I'm sure Rob (and maybe others) will weigh in soon on today's WTO Appellate Body ruling in the Article 21.5 proceeding of U.S. - Tuna, but let me just quickly mention one point that occurs to me. (The facts of the measure here are complex, and I can't explain them clearly in this short post, unfortunately, so this may be a little hard to follow. See the AB report for all the details.)
From what I can tell, the crucial part of the AB's finding of violation that arises from the amended measure relates to an aspect of the measure referred to as the "determination provisions." These provisions govern how tuna is certified dolphin-safe when caught outside of the areas used by Mexican tuna fishers (Mexico was the complainant). The problem here was, the certification requirements were a little easier to satisfy for the tuna caught elsewhere as compared to the tuna caught in the fisheries used by the Mexican fishers. Specifically, for some of the relevant non-Mexican tuna fisheries, an extra dolphin-safe certification requirement (from an outside observer) exists when "there is a regular and significant association between dolphins and tuna, similar to the association between dolphins and tuna in the [Eastern Tropical Pacific]"; however, such a certification is not triggered by "regular and significant mortality or serious injury" to dolphins. It was the lack of certification in this latter situation that worried the Appellate Body, because it meant the rules were too lax for non-Mexican tuna.
See in particular paras. 6.10-11 and para. 7.258, although you have to read a lot more to fully understand all this, and I'm not sure I do yet.

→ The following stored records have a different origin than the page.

-- ==== Sys2Proof/Decode.lean ====
section
/-!
DEFINITION. From a word to an instruction and back (R66 to R76): the fields of the nine formats, one decoding
function per major, `decode`, total on all words and rejecting what R76 lists, and `encode`, from the same tables.
-/

namespace Sys2Proof

/-- Bits [lo+len-1 : lo] of a word. -/
def fld (lo len : Nat) (w : BitVec 32) : BitVec len := BitVec.extractLsb' lo len w

/-- An instruction word cut into every field that some format names (R69); fields overlap. -/
structure Fields where
  stl : BitVec 2
  rd : BitVec 5
  f3 : BitVec 3
  rs1 : BitVec 5
  rs2 : BitVec 5
  f7 : BitVec 7

namespace Fields

/-- The fields of a word. -/
def ofWord (w : BitVec 32) : Fields where
  stl := fld 0 2 w
  rd := fld 7 5 w
  f3 := fld 12 3 w
  rs1 := fld 15 5 w
  rs2 := fld 20 5 w
  f7 := fld 25 7 w

/-- The immediate of the I format, bits [31:20] (R69). -/
def imm12 (f : Fields) : BitVec 12 := f.f7 ++ f.rs2
/-- The offset of the B format, bits [31:25] and [11:7] (R69). -/
def imm12s (f : Fields) : BitVec 12 := f.f7 ++ f.rd
/-- Bits [31:26]. -/
def f6 (f : Fields) : BitVec 6 := f.f7.extractLsb' 1 6
/-- Bits [25:20]. -/
def sh6 (f : Fields) : BitVec 6 := f.imm12.extractLsb' 0 6
/-- The displacement of the M format, bits [31:22] (R69). -/
def imm10 (f : Fields) : BitVec 10 := f.imm12.extractLsb' 2 10
/-- The mode of the M format, bits [21:20] (R69). -/
def mode (f : Fields) : BitVec 2 := f.rs2.extractLsb' 0 2
/-- Bits [31:27], vfunc of the V format (R69). -/
def vfunc (f : Fields) : BitVec 5 := f.f7.extractLsb' 2 5
/-- Bits [31:29], the kind of a vector access (R146). -/
def kind (f : Fields) : BitVec 3 := f.f7.extractLsb' 4 3
/-- Bits [28:27], the mode of a vector access (R146). -/
def vmode (f : Fields) : BitVec 2 := f.f7.extractLsb' 2 2
/-- Bits [26:25], etype of the V format (R69). -/
def etype (f : Fields) : BitVec 2 := f.f7.extractLsb' 0 2
/-- Bit [26]. -/
def etypeHi (f : Fields) : BitVec 1 := f.f7.extractLsb' 1 1
/-- Bit [25], as a truth value. -/
def etypeLo (f : Fields) : Bool := f.f7.getLsbD 0
/-- Bit [25], a part number of one bit (R156). -/
def part1 (f : Fields) : BitVec 1 := f.f7.extractLsb' 0 1
/-- Bits [24:23]. -/
def rs2Hi (f : Fields) : BitVec 2 := f.rs2.extractLsb' 3 2
/-- Bits [22:20]. -/
def rs2Lo (f : Fields) : BitVec 3 := f.rs2.extractLsb' 0 3
/-- Bits [19:18]. -/
def rs1Hi (f : Fields) : BitVec 2 := f.rs1.extractLsb' 3 2
/-- Bits [17:15]. -/
def rs1Lo (f : Fields) : BitVec 3 := f.rs1.extractLsb' 0 3
/-- Bits [11:10]. -/
def rdHi (f : Fields) : BitVec 2 := f.rd.extractLsb' 3 2
/-- Bits [9:7]. -/
def rdLo (f : Fields) : BitVec 3 := f.rd.extractLsb' 0 3
/-- Bit [14], the width of an atomic (R130). -/
def wide (f : Fields) : Bool := f.f3.getLsbD 2
/-- Bits [13:12], the scope of an atomic (R130). -/
def scope2 (f : Fields) : BitVec 2 := f.f3.extractLsb' 0 2
/-- The low bit of rs2: 1 names no register pair (R73). -/
def rs2Odd (f : Fields) : BitVec 1 := f.rs2.extractLsb' 0 1
/-- The low bit of rs1. -/
def rs1Odd (f : Fields) : BitVec 1 := f.rs1.extractLsb' 0 1
/-- The low bit of rd. -/
def rdOdd (f : Fields) : BitVec 1 := f.rd.extractLsb' 0 1
/-- The register pair of rs2 (R73). -/
def rs2Pair (f : Fields) : BitVec 4 := f.rs2.extractLsb' 1 4
/-- The register pair of rs1 (R73). -/
def rs1Pair (f : Fields) : BitVec 4 := f.rs1.extractLsb' 1 4
/-- The register pair of rd (R198). -/
def rdPair (f : Fields) : BitVec 4 := f.rd.extractLsb' 1 4

end Fields

/-- A truth value as a bit. -/
def boolBit (b : Bool) : BitVec 1 := if b then 1 else 0

/-- Code of an address mode (R89). -/
def AddrMode.bits : AddrMode → BitVec 2
  | .flat => 0 | .own => 1 | .clust => 2 | .coresel => 3
/-- Address mode of a code (R89). -/
def AddrMode.ofBits (b : BitVec 2) : AddrMode :=
  if b = 0 then .flat else if b = 1 then .own else if b = 2 then .clust else .coresel
/-- Code of an integer width (R146, R150). -/
def IntW.bits : IntW → BitVec 2
  | .w32 => 0 | .w16 => 1 | .w8 => 2 | .w64 => 3
/-- Integer width of a code (R146, R150). -/
def IntW.ofBits (b : BitVec 2) : IntW :=
  if b = 0 then .w32 else if b = 1 then .w16 else if b = 2 then .w8 else .w64
/-- Code of a floating-point format (R153). -/
def FpFmt.bits : FpFmt → BitVec 2
  | .f32 => 0 | .bf16 => 1 | .f16 => 2
/-- Floating-point format of a code; 0b11 is reserved (R72). -/
def FpFmt.ofBits? (b : BitVec 2) : Option FpFmt :=
  if b = 0 then some .f32 else if b = 1 then some .bf16 else if b = 2 then some .f16 else none
/-- Code of a rounding mode (R42). -/
def RoundMode.bits : RoundMode → BitVec 3
  | .rne => 0 | .rtz => 1 | .rdn => 2 | .rup => 3 | .sr => 4
/-- Rounding mode of a code; 0b101 to 0b111 are reserved (R42). -/
def RoundMode.ofBits? (b : BitVec 3) : Option RoundMode :=
  if b = 0 then some .rne else if b = 1 then some .rtz else if b = 2 then some .rdn
  else if b = 3 then some .rup else if b = 4 then some .sr else none
/-- Code of an ordering (R130). -/
def AmoOrd.bits : AmoOrd → BitVec 2
  | .rlx => 0 | .acq => 1 | .rel => 2 | .ar => 3
/-- Ordering of a code (R130). -/
def AmoOrd.ofBits (b : BitVec 2) : AmoOrd :=
  if b = 0 then .rlx else if b = 1 then .acq else if b = 2 then .rel else .ar
/-- Code of the scope of an atomic (R130). -/
def AmoScope.bits : AmoScope → BitVec 2
  | .core => 0 | .clu => 1 | .die => 2 | .pkg => 3
/-- Scope of a code (R130). -/
def AmoScope.ofBits (b : BitVec 2) : AmoScope :=
  if b = 0 then .core else if b = 1 then .clu else if b = 2 then .die else .pkg
/-- Code of the scope of a fence (R137). -/
def FenceScope.bits : FenceScope → BitVec 3
  | .ctx => 0 | .core => 1 | .clu => 2 | .die => 3 | .pkg => 4 | .dom => 5
/-- Scope of a code; 6 and 7 are reserved (R137). -/
def FenceScope.ofBits? (b : BitVec 3) : Option FenceScope :=
  if b = 0 then some .ctx else if b = 1 then some .core else if b = 2 then some .clu
  else if b = 3 then some .die else if b = 4 then some .pkg else if b = 5 then some .dom else none
/-- Number of an engine register (R219). -/
def EngReg.bits : EngReg → BitVec 3
  | .mgeo => 0 | .mfmt => 1 | .mbase => 2 | .mscp => 3 | .macc => 4 | .mdrh => 5 | .mdst => 6
/-- Engine register of a number; 7 is none (R219). -/
def EngReg.ofBits? (b : BitVec 3) : Option EngReg :=
  if b = 0 then some .mgeo else if b = 1 then some .mfmt else if b = 2 then some .mbase
  else if b = 3 then some .mscp else if b = 4 then some .macc else if b = 5 then some .mdrh
  else if b = 6 then some .mdst else none

/-- Major Load (0x00). -/
def decLoad (f : Fields) : Option Instr :=
  if f.f3 = 0x0#3 then some (.lb f.rd f.rs1 f.imm10 (AddrMode.ofBits f.mode) f.stl)
  else if f.f3 = 0x1#3 then some (.lh f.rd f.rs1 f.imm10 (AddrMode.ofBits f.mode) f.stl)
  else if f.f3 = 0x2#3 then some (.lw f.rd f.rs1 f.imm10 (AddrMode.ofBits f.mode) f.stl)
  else if f.f3 = 0x3#3 then some (.ld f.rd f.rs1 f.imm10 (AddrMode.ofBits f.mode) f.stl)
  else if f.f3 = 0x4#3 then some (.lbu f.rd f.rs1 f.imm10 (AddrMode.ofBits f.mode) f.stl)
  else if f.f3 = 0x5#3 then some (.lhu f.rd f.rs1 f.imm10 (AddrMode.ofBits f.mode) f.stl)
  else if f.f3 = 0x6#3 then some (.lwu f.rd f.rs1 f.imm10 (AddrMode.ofBits f.mode) f.stl)
  else none

/-- Major Store (0x01). -/
def decStore (f : Fields) : Option Instr :=
  if f.f3 = 0x0#3 then some (.sb f.rd f.rs1 f.imm10 (AddrMode.ofBits f.mode) f.stl)
  else if f.f3 = 0x1#3 then some (.sh f.rd f.rs1 f.imm10 (AddrMode.ofBits f.mode) f.stl)
  else if f.f3 = 0x2#3 then some (.sw f.rd f.rs1 f.imm10 (AddrMode.ofBits f.mode) f.stl)
  else if f.f3 = 0x3#3 then some (.sd f.rd f.rs1 f.imm10 (AddrMode.ofBits f.mode) f.stl)
  else none

/-- Major OpImm (0x02). -/
def decOpImm (f : Fields) : Option Instr :=
  if f.f3 = 0x0#3 then some (.addi f.rd f.rs1 f.imm12 f.stl)
  else if f.f3 = 0x1#3 then some (.andi f.rd f.rs1 f.imm12 f.stl)
  else if f.f3 = 0x2#3 then some (.ori f.rd f.rs1 f.imm12 f.stl)
  else if f.f3 = 0x3#3 then some (.xori f.rd f.rs1 f.imm12 f.stl)
  else if f.f3 = 0x4#3 then some (.slti f.rd f.rs1 f.imm12 f.stl)
  else if f.f3 = 0x5#3 then some (.sltiu f.rd f.rs1 f.imm12 f.stl)
  else if f.f3 = 0x6#3 ∧ f.f6 = 0x0#6 then some (.slli f.rd f.rs1 f.sh6 f.stl)
  else if f.f3 = 0x6#3 ∧ f.f6 = 0x1#6 then some (.srli f.rd f.rs1 f.sh6 f.stl)
  else if f.f3 = 0x6#3 ∧ f.f6 = 0x2#6 then some (.srai f.rd f.rs1 f.sh6 f.stl)
  else if f.f3 = 0x6#3 ∧ f.f6 = 0x3#6 then some (.rori f.rd f.rs1 f.sh6 f.stl)
  else if f.f3 = 0x7#3 ∧ f.imm12 = 0x0#12 then some (.clz f.rd f.rs1 f.stl)
  else if f.f3 = 0x7#3 ∧ f.imm12 = 0x1#12 then some (.ctz f.rd f.rs1 f.stl)
  else if f.f3 = 0x7#3 ∧ f.imm12 = 0x2#12 then some (.popc f.rd f.rs1 f.stl)
  else none

/-- Major Op (0x03). -/
def decOp (f : Fields) : Option Instr :=
  if f.f7 = 0x0#7 ∧ f.f3 = 0x0#3 then some (.add f.rd f.rs1 f.rs2 f.stl)
  else if f.f7 = 0x0#7 ∧ f.f3 = 0x1#3 then some (.sub f.rd f.rs1 f.rs2 f.stl)
  else if f.f7 = 0x0#7 ∧ f.f3 = 0x2#3 then some (.and f.rd f.rs1 f.rs2 f.stl)
  else if f.f7 = 0x0#7 ∧ f.f3 = 0x3#3 then some (.or f.rd f.rs1 f.rs2 f.stl)
  else if f.f7 = 0x0#7 ∧ f.f3 = 0x4#3 then some (.xor f.rd f.rs1 f.rs2 f.stl)
  else if f.f7 = 0x0#7 ∧ f.f3 = 0x5#3 then some (.slt f.rd f.rs1 f.rs2 f.stl)
  else if f.f7 = 0x0#7 ∧ f.f3 = 0x6#3 then some (.sltu f.rd f.rs1 f.rs2 f.stl)
  else if f.f7 = 0x1#7 ∧ f.f3 = 0x0#3 then some (.sll f.rd f.rs1 f.rs2 f.stl)
  else if f.f7 = 0x1#7 ∧ f.f3 = 0x1#3 then some (.srl f.rd f.rs1 f.rs2 f.stl)
  else if f.f7 = 0x1#7 ∧ f.f3 = 0x2#3 then some (.sra f.rd f.rs1 f.rs2 f.stl)
  else if f.f7 = 0x1#7 ∧ f.f3 = 0x3#3 then some (.ror f.rd f.rs1 f.rs2 f.stl)
  else if f.f7 = 0x2#7 ∧ f.f3 = 0x0#3 then some (.min f.rd f.rs1 f.rs2 f.stl)
  else if f.f7 = 0x2#7 ∧ f.f3 = 0x1#3 then some (.max f.rd f.rs1 f.rs2 f.stl)
  else if f.f7 = 0x2#7 ∧ f.f3 = 0x2#3 then some (.minu f.rd f.rs1 f.rs2 f.stl)
  else if f.f7 = 0x2#7 ∧ f.f3 = 0x3#3 then some (.maxu f.rd f.rs1 f.rs2 f.stl)
  else if f.f7 = 0x3#7 ∧ f.f3 = 0x0#3 then some (.addS f.rd f.rs1 f.rs2 f.stl)
  else if f.f7 = 0x3#7 ∧ f.f3 = 0x1#3 then some (.subS f.rd f.rs1 f.rs2 f.stl)
  else if f.f7 = 0x3#7 ∧ f.f3 = 0x2#3 then some (.adduS f.rd f.rs1 f.rs2 f.stl)
  else if f.f7 = 0x3#7 ∧ f.f3 = 0x3#3 then some (.subuS f.rd f.rs1 f.rs2 f.stl)
  else if f.f7 = 0x4#7 ∧ f.f3 = 0x0#3 then some (.mul f.rd f.rs1 f.rs2 f.stl)
  else if f.f7 = 0x4#7 ∧ f.f3 = 0x1#3 then some (.mulh f.rd f.rs1 f.rs2 f.stl)
  else if f.f7 = 0x4#7 ∧ f.f3 = 0x2#3 then some (.mulhu f.rd f.rs1 f.rs2 f.stl)
  else if f.f7 = 0x4#7 ∧ f.f3 = 0x3#3 then some (.mulhsu f.rd f.rs1 f.rs2 f.stl)
  else if f.f7 = 0x5#7 ∧ f.f3 = 0x0#3 then some (.div f.rd f.rs1 f.rs2 f.stl)
  else if f.f7 = 0x5#7 ∧ f.f3 = 0x1#3 then some (.divu f.rd f.rs1 f.rs2 f.stl)
  else if f.f7 = 0x5#7 ∧ f.f3 = 0x2#3 then some (.rem f.rd f.rs1 f.rs2 f.stl)
  else if f.f7 = 0x5#7 ∧ f.f3 = 0x3#3 then some (.remu f.rd f.rs1 f.rs2 f.stl)
  else none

So if I'm right about this (and please correct me if I'm not), the U.S. could tweak these "determination provisions" in what seems like a pretty minor way, to expand the circumstances where the extra certification is used, and thereby come into compliance with its WTO obligations. I'm not sure if this would require a legislative or a regulatory change. I'm also not sure how difficult it would be politically. Did they try to go further when they amended the measure in reaction to the original rulings, and got pushback from the industry?
Practically speaking, what would this mean? After the adverse Article 21.5 ruling, Mexico now has the right to suspend concessions. Presumably it will go ahead with this (and an Article 22.6 arbitration will follow). But if the U.S. does amend the measure, would the U.S. then request an Article 21.5 panel, so as to get itself declared in compliance, and avoid the sanctions?
ADDED: Based on a quick read of the statute (Section 1385(d)(1)(B)), it looks like a legislative change is required here, which may make this tweak kind of difficult to do.